Only the total should be returned: the number of lines in the data that hold the string "overflows".
=== INPUT RECORDS ===
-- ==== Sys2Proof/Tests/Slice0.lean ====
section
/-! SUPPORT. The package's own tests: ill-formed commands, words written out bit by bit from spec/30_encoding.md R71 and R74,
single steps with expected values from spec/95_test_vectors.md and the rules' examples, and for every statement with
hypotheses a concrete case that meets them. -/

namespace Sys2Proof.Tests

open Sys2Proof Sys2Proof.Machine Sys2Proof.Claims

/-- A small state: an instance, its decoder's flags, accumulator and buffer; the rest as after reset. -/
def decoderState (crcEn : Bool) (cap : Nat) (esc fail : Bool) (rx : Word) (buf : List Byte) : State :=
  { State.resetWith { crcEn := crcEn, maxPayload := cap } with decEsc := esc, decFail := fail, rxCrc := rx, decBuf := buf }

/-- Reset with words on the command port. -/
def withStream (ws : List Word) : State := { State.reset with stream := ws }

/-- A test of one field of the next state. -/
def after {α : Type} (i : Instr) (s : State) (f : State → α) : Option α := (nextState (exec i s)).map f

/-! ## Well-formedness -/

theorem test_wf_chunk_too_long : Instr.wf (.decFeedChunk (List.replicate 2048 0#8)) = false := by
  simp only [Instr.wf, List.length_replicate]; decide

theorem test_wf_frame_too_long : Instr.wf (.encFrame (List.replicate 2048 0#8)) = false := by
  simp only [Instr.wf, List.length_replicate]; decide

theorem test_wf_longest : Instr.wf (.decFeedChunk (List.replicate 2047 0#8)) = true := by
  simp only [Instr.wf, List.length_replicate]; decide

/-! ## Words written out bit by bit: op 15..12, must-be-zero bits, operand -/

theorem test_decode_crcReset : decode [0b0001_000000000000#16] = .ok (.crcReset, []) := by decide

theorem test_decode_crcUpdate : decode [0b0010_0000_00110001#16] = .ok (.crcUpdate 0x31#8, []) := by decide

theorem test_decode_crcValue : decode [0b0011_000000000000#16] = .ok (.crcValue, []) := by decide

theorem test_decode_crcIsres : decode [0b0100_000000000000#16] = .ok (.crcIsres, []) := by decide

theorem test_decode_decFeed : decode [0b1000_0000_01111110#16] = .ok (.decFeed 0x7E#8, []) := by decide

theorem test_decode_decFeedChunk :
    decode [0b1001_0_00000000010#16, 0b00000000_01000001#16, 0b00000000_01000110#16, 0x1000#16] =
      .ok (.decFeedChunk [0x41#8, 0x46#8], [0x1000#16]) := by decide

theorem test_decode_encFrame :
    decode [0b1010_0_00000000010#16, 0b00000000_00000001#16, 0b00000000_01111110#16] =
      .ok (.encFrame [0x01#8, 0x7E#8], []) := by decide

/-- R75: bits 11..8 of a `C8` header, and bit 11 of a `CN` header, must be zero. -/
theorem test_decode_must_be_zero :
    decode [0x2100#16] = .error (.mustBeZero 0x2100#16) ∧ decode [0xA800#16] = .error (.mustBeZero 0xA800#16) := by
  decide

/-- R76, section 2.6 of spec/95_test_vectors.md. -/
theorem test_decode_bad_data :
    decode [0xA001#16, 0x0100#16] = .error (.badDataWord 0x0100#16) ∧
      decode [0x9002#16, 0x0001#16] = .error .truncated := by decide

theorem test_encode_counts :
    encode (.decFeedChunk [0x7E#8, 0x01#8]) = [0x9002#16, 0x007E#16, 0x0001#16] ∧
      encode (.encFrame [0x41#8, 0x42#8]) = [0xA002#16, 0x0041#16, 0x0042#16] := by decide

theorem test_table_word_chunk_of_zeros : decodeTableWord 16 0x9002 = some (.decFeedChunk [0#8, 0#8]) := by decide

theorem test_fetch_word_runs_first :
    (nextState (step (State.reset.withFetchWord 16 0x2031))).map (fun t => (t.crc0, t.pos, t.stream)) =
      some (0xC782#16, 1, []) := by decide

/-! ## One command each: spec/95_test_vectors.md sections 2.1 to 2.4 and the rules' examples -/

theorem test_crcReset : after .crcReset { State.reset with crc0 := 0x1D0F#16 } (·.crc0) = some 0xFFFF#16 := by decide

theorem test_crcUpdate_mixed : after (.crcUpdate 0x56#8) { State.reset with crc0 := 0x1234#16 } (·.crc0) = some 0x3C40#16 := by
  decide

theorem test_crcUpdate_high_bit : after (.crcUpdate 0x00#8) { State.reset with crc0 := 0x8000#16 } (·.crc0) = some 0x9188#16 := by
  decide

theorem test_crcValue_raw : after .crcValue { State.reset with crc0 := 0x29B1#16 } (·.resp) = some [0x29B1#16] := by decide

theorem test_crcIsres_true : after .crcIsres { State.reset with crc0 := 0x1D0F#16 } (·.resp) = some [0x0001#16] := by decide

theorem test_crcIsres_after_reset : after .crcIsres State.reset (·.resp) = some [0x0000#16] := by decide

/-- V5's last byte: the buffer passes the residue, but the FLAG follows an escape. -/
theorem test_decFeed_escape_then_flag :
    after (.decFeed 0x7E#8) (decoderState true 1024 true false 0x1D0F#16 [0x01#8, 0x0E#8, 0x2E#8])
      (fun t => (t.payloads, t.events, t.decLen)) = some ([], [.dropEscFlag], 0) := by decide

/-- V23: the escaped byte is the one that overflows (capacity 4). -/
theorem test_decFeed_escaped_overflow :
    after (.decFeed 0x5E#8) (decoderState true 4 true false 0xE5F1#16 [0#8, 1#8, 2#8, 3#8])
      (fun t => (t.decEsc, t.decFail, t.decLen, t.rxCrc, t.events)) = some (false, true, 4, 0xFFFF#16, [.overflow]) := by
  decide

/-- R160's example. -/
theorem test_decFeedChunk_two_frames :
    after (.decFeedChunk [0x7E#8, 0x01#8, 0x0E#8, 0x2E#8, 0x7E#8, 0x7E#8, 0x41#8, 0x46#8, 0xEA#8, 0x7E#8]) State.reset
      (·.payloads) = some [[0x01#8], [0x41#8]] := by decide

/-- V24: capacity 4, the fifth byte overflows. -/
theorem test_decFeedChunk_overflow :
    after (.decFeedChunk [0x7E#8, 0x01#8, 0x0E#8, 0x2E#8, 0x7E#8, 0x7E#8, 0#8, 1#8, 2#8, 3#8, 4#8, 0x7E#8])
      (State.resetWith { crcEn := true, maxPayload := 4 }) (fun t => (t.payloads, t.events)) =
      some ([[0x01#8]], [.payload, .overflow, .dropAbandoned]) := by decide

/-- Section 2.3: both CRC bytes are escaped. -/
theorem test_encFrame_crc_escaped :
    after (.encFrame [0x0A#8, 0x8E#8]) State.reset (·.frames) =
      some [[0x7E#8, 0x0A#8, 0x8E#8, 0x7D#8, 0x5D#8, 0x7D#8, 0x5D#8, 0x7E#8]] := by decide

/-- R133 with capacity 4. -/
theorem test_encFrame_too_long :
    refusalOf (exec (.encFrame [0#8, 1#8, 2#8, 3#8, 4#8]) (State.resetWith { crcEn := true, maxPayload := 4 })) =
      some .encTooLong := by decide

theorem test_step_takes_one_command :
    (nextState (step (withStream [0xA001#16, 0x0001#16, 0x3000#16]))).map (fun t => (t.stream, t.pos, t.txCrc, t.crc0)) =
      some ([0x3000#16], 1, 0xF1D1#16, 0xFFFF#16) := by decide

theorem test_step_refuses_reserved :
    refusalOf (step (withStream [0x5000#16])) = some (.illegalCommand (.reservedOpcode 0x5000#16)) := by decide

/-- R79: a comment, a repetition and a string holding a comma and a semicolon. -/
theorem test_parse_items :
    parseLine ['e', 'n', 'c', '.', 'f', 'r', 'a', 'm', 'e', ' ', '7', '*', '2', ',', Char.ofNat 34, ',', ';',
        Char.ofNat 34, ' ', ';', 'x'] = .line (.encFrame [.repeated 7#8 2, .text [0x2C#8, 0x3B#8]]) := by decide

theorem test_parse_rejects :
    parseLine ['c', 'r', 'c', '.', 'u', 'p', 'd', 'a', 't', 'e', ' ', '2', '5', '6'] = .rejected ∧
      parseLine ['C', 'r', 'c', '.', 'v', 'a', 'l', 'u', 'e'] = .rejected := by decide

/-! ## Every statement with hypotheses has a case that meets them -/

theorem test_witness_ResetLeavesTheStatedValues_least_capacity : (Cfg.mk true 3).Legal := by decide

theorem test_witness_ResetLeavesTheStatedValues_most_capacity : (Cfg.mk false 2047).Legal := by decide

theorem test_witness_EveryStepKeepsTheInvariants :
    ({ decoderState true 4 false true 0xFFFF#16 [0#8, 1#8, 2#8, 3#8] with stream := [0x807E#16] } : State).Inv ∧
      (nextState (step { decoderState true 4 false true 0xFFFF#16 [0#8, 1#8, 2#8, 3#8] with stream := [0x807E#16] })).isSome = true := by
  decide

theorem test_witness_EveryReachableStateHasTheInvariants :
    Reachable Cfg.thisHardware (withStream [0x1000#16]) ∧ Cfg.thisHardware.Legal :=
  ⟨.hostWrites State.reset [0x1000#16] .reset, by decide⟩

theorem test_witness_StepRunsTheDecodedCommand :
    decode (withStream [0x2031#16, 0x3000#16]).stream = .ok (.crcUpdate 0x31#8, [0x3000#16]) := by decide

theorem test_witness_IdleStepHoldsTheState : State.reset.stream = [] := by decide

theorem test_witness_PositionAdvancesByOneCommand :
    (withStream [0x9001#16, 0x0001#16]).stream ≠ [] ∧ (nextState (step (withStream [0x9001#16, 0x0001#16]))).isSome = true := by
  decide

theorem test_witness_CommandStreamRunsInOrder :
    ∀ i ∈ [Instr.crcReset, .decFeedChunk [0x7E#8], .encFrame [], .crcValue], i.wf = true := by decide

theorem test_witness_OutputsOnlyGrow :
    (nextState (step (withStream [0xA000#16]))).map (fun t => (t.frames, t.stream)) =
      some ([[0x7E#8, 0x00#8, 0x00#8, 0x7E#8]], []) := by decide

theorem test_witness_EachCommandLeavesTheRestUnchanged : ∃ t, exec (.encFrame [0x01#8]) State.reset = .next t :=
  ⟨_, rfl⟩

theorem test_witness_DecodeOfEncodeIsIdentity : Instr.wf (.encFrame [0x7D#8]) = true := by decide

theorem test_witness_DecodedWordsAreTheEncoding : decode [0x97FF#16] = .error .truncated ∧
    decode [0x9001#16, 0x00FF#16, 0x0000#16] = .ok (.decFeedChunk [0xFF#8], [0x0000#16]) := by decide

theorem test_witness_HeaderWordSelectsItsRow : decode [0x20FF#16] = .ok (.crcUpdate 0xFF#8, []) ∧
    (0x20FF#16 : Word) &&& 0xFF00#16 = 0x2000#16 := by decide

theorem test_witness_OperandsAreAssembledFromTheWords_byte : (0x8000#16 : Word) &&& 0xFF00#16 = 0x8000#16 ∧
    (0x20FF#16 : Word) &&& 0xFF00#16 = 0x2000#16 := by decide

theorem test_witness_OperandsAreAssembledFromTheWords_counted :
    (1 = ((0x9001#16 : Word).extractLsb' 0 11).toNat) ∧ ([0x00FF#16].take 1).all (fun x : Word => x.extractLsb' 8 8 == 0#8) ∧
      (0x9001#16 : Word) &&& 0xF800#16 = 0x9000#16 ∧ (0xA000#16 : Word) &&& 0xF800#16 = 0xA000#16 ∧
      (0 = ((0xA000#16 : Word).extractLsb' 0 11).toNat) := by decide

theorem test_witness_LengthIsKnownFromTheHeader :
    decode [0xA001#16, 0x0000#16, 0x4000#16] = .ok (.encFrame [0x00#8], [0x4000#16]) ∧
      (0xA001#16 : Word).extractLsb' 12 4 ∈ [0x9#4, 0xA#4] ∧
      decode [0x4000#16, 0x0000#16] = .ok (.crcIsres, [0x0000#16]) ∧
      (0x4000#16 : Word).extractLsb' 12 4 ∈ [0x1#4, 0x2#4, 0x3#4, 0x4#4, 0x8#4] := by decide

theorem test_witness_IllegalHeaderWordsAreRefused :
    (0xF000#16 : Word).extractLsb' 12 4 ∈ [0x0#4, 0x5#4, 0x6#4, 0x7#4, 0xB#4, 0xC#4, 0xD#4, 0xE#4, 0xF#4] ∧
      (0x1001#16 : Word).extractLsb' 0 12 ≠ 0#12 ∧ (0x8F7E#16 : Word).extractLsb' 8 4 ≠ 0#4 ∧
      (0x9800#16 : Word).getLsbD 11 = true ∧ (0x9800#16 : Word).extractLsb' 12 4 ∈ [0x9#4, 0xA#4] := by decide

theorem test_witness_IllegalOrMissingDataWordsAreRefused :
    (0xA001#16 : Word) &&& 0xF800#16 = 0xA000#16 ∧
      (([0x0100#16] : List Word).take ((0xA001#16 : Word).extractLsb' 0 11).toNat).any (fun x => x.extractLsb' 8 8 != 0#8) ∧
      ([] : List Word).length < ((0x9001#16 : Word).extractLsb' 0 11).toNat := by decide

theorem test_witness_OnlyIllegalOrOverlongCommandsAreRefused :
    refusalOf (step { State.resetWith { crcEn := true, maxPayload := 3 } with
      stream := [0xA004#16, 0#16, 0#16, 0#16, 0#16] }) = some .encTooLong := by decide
===
• [ANSWER TO THIS PROBLEM]: 2